### Task details
Look through the listing below and report every line that contains "which".

### Records for the task
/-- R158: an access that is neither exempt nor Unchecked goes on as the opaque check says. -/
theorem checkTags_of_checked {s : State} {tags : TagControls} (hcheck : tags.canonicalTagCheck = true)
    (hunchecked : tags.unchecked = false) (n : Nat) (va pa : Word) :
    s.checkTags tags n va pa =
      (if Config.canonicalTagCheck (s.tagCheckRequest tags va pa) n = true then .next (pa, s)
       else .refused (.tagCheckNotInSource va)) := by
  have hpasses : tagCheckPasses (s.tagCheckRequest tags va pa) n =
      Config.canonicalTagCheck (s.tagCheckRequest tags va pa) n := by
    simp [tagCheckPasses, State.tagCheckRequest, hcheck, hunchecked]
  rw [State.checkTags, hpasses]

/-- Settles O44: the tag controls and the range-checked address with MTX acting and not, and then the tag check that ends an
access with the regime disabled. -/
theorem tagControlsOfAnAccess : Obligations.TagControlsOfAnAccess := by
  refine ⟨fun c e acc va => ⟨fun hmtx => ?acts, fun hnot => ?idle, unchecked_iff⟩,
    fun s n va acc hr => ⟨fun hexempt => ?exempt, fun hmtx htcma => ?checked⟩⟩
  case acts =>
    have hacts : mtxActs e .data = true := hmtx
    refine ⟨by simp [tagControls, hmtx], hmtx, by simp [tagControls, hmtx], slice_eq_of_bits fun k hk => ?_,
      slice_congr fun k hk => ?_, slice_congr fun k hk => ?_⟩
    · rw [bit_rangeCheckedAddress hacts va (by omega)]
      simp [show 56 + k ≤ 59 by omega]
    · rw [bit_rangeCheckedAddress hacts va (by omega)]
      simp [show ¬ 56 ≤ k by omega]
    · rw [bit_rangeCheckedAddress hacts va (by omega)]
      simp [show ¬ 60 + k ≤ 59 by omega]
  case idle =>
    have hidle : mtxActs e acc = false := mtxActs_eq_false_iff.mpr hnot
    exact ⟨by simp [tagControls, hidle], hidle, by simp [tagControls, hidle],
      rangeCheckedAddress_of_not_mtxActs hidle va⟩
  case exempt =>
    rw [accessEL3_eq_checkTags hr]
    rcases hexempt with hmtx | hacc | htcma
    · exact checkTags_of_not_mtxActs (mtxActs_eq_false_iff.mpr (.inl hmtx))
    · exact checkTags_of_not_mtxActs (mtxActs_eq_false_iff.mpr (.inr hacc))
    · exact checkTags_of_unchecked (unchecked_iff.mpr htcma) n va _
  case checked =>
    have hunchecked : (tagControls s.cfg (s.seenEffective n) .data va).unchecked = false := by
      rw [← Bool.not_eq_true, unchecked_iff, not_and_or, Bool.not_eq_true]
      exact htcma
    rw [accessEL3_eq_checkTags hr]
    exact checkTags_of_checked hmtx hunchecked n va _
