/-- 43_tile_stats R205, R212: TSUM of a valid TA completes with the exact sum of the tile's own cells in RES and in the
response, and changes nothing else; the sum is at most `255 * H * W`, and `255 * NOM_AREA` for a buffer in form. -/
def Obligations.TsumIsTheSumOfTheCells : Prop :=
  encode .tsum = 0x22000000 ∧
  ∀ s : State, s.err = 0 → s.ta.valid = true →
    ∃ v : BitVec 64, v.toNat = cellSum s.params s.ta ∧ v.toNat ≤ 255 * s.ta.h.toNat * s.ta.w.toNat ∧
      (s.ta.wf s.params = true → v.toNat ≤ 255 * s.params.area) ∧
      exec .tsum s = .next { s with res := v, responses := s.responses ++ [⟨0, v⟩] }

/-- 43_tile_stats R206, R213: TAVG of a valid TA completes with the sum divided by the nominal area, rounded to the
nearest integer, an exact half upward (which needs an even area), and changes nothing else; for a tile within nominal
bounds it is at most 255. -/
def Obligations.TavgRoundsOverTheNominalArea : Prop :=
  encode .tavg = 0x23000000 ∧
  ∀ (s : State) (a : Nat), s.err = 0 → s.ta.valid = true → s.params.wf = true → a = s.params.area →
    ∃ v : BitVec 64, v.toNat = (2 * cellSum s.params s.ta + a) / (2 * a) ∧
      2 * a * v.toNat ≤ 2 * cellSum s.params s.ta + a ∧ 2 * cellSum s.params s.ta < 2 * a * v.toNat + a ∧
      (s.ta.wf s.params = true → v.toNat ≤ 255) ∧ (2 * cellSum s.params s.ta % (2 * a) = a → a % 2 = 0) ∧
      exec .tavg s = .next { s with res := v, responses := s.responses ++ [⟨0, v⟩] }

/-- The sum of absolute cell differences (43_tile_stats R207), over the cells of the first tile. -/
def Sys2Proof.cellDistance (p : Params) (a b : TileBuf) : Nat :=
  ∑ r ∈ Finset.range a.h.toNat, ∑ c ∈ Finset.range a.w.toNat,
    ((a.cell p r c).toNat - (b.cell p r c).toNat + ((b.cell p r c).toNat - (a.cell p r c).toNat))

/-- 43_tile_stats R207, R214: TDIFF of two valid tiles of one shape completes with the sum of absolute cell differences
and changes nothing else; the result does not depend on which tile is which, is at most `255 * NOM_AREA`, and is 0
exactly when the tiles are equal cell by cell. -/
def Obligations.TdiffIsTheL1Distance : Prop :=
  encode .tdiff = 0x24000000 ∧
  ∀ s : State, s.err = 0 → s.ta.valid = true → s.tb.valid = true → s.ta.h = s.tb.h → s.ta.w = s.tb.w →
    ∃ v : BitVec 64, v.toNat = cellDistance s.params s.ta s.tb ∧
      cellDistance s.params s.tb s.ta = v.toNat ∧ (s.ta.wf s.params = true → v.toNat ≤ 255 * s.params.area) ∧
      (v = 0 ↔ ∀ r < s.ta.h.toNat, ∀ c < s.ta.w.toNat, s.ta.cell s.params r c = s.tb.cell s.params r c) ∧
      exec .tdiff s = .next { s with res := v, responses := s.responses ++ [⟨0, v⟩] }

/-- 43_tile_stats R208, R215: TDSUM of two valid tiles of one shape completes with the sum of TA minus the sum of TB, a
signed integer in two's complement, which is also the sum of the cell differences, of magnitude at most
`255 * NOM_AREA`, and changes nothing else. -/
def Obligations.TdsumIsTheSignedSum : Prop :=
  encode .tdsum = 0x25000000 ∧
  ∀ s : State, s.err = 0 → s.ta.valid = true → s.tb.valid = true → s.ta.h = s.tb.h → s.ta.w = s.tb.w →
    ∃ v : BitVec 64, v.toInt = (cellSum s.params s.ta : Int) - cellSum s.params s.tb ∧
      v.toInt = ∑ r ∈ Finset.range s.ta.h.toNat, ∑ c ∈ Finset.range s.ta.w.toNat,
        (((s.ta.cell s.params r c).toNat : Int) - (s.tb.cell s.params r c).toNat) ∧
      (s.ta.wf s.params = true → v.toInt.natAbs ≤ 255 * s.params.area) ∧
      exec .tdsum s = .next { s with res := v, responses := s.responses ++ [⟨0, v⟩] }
---
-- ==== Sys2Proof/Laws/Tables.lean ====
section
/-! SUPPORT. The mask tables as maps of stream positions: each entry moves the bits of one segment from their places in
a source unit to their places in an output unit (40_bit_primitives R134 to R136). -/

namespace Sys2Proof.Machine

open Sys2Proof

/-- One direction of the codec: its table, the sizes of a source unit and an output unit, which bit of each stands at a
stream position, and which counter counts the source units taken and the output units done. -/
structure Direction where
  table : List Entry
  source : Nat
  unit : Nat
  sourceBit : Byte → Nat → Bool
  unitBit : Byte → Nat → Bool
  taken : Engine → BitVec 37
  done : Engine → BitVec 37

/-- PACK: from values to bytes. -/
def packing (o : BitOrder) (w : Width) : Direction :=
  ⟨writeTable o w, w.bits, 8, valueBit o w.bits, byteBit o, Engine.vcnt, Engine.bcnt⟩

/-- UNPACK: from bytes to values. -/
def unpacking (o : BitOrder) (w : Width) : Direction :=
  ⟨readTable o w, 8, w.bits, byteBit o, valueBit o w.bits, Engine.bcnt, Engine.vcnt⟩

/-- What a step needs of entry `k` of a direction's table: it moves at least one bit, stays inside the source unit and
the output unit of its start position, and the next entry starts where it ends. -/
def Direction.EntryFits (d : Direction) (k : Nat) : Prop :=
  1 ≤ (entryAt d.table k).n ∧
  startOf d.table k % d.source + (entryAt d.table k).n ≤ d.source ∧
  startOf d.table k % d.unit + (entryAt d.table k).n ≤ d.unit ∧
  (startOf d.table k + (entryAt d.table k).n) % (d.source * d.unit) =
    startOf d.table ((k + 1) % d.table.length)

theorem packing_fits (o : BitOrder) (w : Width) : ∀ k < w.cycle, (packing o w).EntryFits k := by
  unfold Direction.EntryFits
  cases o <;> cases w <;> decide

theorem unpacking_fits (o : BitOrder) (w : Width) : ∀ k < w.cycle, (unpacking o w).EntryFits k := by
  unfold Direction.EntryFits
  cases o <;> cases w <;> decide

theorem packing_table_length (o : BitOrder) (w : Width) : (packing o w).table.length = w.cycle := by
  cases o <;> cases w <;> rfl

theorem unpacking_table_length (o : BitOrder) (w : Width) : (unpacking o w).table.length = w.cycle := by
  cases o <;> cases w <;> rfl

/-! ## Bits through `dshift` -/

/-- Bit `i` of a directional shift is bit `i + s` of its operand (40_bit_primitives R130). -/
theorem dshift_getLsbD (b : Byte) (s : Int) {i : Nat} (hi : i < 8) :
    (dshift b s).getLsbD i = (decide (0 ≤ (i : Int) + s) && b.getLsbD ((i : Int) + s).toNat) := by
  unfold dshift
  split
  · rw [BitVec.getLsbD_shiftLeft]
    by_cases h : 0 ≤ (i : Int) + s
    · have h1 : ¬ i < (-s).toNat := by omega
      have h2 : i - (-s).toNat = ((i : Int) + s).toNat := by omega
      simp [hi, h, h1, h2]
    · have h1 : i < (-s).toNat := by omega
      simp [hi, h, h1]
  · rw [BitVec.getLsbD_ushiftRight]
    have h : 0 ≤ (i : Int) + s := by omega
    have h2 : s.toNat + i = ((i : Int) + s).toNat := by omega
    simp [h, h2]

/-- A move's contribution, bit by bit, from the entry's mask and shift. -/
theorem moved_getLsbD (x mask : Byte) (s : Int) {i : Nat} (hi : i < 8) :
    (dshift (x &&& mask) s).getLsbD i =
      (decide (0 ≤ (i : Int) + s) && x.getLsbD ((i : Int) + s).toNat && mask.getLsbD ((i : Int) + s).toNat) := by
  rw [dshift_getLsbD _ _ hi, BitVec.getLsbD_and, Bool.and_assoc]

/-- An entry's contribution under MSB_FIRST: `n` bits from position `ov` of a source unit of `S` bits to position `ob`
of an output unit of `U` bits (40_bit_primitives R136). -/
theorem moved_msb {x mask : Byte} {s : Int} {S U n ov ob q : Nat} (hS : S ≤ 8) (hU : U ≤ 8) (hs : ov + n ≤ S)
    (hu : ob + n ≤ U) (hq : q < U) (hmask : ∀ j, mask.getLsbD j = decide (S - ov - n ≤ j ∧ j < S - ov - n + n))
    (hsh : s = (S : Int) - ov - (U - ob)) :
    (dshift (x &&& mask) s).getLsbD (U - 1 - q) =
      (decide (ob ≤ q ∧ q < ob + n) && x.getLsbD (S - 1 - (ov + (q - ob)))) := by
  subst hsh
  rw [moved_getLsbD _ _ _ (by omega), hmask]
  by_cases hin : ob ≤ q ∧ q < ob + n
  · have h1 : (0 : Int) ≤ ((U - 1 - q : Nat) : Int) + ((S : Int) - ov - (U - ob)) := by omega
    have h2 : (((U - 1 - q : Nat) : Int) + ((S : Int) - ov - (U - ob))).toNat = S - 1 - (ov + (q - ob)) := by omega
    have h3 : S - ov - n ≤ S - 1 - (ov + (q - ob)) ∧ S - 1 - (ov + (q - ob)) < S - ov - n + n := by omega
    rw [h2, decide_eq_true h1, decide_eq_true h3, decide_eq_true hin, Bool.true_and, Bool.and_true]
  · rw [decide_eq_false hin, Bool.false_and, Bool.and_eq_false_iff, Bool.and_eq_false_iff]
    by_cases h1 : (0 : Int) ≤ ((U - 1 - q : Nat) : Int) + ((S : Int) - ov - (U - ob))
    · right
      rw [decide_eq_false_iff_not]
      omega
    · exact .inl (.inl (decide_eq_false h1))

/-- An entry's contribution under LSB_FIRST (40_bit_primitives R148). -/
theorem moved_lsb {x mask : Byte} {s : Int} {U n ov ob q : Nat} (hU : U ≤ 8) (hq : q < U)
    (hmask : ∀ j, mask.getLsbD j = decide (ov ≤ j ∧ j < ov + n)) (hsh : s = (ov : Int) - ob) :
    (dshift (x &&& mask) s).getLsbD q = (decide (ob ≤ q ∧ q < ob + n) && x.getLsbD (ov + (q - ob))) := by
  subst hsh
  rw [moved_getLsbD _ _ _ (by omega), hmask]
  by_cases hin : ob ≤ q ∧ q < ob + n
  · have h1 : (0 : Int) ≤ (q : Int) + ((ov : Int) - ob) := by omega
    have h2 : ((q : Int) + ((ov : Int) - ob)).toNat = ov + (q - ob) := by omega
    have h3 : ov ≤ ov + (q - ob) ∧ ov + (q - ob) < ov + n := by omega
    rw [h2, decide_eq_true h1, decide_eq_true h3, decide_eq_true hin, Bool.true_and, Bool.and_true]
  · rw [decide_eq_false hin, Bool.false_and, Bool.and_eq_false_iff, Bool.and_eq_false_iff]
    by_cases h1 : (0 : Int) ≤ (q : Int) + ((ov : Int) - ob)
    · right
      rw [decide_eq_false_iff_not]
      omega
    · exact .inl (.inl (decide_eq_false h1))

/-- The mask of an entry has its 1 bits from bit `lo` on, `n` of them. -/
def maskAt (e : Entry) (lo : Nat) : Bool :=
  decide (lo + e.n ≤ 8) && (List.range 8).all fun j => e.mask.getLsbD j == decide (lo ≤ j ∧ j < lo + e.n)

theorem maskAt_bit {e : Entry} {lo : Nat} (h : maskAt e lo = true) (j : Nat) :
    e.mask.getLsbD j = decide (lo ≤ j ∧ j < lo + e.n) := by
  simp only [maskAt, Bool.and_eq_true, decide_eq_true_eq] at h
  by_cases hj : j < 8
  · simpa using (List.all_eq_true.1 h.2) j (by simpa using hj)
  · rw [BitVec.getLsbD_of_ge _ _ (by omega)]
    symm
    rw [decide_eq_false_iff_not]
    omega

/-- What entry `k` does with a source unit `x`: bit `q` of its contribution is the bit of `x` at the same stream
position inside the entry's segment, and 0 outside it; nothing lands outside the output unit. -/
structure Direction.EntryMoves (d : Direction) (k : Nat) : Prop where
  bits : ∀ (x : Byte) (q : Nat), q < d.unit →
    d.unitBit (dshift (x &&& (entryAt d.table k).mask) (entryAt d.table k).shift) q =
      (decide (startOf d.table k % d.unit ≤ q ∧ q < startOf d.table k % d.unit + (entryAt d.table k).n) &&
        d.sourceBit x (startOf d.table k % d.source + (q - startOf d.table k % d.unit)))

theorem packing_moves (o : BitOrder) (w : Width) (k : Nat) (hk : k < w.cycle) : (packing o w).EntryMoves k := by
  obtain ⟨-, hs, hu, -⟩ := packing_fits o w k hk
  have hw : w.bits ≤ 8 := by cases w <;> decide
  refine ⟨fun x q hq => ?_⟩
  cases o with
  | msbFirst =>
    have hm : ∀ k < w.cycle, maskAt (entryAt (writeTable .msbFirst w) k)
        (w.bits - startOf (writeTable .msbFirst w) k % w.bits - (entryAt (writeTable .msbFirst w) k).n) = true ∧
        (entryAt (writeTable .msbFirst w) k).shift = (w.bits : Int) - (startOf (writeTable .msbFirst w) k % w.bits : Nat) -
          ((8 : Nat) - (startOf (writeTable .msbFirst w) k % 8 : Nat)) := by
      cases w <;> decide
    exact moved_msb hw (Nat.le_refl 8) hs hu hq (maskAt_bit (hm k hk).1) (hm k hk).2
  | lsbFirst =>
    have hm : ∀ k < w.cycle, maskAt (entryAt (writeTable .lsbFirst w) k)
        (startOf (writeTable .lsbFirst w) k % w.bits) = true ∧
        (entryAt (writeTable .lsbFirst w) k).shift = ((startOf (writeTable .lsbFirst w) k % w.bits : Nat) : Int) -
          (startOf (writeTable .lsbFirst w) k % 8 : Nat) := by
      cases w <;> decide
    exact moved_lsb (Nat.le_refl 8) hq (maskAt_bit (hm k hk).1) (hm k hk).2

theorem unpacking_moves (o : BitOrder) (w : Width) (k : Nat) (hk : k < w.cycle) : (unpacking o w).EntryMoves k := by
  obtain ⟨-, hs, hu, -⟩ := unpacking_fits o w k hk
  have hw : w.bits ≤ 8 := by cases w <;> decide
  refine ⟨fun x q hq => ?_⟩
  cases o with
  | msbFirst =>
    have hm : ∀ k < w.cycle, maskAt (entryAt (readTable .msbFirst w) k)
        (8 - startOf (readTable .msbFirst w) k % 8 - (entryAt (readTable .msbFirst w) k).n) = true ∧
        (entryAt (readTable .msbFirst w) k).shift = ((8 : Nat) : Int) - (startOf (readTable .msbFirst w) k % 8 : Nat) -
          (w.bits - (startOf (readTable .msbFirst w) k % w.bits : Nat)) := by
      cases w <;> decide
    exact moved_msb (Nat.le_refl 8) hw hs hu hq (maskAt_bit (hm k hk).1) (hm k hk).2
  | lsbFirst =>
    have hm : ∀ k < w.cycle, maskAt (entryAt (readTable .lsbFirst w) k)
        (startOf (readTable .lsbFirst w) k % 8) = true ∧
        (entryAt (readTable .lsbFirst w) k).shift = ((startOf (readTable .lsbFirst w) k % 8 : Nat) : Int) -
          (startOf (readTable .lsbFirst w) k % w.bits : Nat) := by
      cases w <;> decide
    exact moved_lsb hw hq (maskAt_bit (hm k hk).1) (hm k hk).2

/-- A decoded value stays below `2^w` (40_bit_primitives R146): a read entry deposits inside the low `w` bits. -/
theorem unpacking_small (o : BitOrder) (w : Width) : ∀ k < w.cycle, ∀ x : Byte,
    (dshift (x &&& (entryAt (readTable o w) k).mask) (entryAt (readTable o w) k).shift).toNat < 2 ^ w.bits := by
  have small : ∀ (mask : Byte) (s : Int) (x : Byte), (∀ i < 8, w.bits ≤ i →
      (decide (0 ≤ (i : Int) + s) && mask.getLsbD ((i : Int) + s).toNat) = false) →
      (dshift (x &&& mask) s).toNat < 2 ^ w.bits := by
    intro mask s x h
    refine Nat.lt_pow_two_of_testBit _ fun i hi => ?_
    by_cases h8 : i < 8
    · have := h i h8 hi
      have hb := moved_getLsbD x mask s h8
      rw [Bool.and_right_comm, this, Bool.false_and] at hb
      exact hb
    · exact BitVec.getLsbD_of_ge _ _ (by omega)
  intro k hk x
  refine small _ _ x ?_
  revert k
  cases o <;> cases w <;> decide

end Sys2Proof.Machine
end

### Result of this task
nearest integer, an exact half upward (which needs an even area), and changes nothing else; for a tile within nominal
and changes nothing else; the result does not depend on which tile is which, is at most `255 * NOM_AREA`, and is 0
signed integer in two's complement, which is also the sum of the cell differences, of magnitude at most
/-- One direction of the codec: its table, the sizes of a source unit and an output unit, which bit of each stands at a
stream position, and which counter counts the source units taken and the output units done. -/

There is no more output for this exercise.